Dependence training is nearly the complete opposite. Societies that employ this strategy are focused on the importance of extended family and community. Dependence training is most common in smaller groups, such as food-foragers, pastoralists, and isolated farming communities. The Cultural Anthropologytextbook states, “dependence training socializes people to think of themselves in terms of the larger whole. Its effect is to create community members whose idea of selfhood transcends individualism” [135]. For example, children in these societies learn to complete small tasks at a very early age. This strategy is essential to the community’s survival, as it teaches its children to contribute to the well-being of the entire group. Cultures that utilize dependence training emphasize the importance of generosity.
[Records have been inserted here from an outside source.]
-- ==== Sys2Proof/Machine/State.lean ====
section
/-! DEFINITION. The state of the block (10_state.md) and of its four streams (20_memory.md R30), the reasons a step can stop,
and the reset state (R23). -/

namespace Sys2Proof.Machine

/-- Which engine an instance is (R15). -/
inductive Mode where
  | pad
  | unpad
  deriving DecidableEq, Repr

/-- The status a command ends with (R59, R150): OK or one of the seven errors. InvalidPadding is not split by cause
(R167), and no status 0x8 to 0xF exists (U12). -/
inductive Status where
  | ok
  | invalidParameter
  | encodingError
  | useAfterFinalize
  | invalidPadding
  | notConfigured
  | noEngine
  | illegalCommand
  deriving DecidableEq, Repr

/-- The configuration register `CFG` (R12). `bits` is read only while `valid` (`Cfg.blockBytes?`). -/
structure Cfg where
  valid : Bool
  bits : BitVec 8
  deriving DecidableEq, Repr

/-- An engine context (R13): a tagged variant, so that mode, block size and buffer exist only while it is Active. -/
inductive Context where
  | unopened
  | active (mode : Mode) (bs : Nat) (buf : List Byte)
  | finalized
  deriving DecidableEq, Repr

/-- The command in progress, between the transfer of its word and of its response (R45). -/
structure InFlight where
  /-- the engine id its response echoes (R58) -/
  eid : Nat
  /-- the status it will end with, decided before the first payload byte (R119) -/
  status : Status
  /-- payload bytes it has yet to take (R45 step 2) -/
  owed : Nat
  /-- output bytes determined and not yet transferred (R45 step 3) -/
  pend : List Byte
  /-- bytes it has passed to data-out so far, transferred or pending (R58) -/
  olen : Nat
  deriving DecidableEq, Repr

/-- The block's state (`cfg`, `ctx`, `seq`) and the contents of the four streams of R30.
`NENG` is the length of `ctx` (R6, R25; log entry 4). -/
structure State where
  /-- the configuration register (R12) -/
  cfg : Cfg
  /-- the engine contexts `ctx[0]` to `ctx[NENG-1]` (R13) -/
  ctx : List Context
  /-- the command in progress, none when the block is idle (R44, R45) -/
  seq : Option InFlight
  /-- command words the host has sent and the block has not taken (R31) -/
  cmdIn : List Word
  /-- payload bytes the host has sent and the block has not taken (R33) -/
  dataIn : List Byte
  /-- output bytes transferred (R34) -/
  dataOut : List Byte
  /-- response words transferred (R32) -/
  rspOut : List Word
  deriving DecidableEq, Repr

/-- Why a step stops: the two waits that only the host can end (20_memory.md R46). A stuck block has no step, and no
completion is invented. Both are safe: the hardware waits where the model stops. -/
inductive Fault where
  /-- Raised by `step` when the block is idle and the command stream is empty (R46, "idle, for a command word"). Safe. -/
  | waitsForCommand
  /-- Raised by UPDATE, and by `step` with an UPDATE in progress, when data-in holds fewer bytes than are owed (R46, U13).
  Safe. -/
  | waitsForPayload
  deriving DecidableEq, Repr

/-- Why the model gives no meaning. -/
inductive Refusal where
  /-- Raised by `exec` for a command that has no meaning yet. Safe. No arm raises it. -/
  | notModelled (mnemonic : String)
  /-- Raised by the clock-edge view (Machine/Ports.lean) for a host that withdraws or changes an offer before its transfer
  (R44, D29, U16: "a model refuses such a host"). `step` never raises it. Safe. -/
  | handshakeViolation
  deriving DecidableEq, Repr

/-- The reset state of a block with `n` contexts (R23, R180): not configured, every context Unopened, every port idle,
every stream empty. `CFG.bits` has no value in the spec; 0 is this model's choice (DESIGN CHOICE, log entry 5). -/
def State.resetWith (n : Nat) : State :=
  { cfg := { valid := false, bits := 0#8 }
    ctx := List.replicate n .unopened
    seq := none
    cmdIn := []
    dataIn := []
    dataOut := []
    rspOut := [] }

/-- The machine right after reset (R180), with the default `NENG` (R6). -/
def State.reset : State := State.resetWith Config.neng

end Sys2Proof.Machine
end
Meanwhile, interdependence training is another, if less common, form of child-rearing. Cultural Anthropology states that children raised in these communities are, “made to feel ‘constantly cherished by as many people as possible,’ learning early on that individual security comes through the intertwining of lives, collectively sharing joys and burdens (Gottlieb, 2003, 2004, 2005)” [136]. At the core, these cultures value social connections through meaningful relationships with many different people. The Beng peoples of Côte d’Ivoire in West Africa raise their children this way. They believe that each infant is filled with the spirit, or wru, of an ancestor. Because of this, the entire community has a sense of honor for the infant, and will nurture it collectively [136].

Parents who seek to raise their child in accordance with their own culture, may automatically ascribe to one of these strategies; or they may implement an eclectic mix that mirrors their personal values of how they want their child to be nurtured and loved.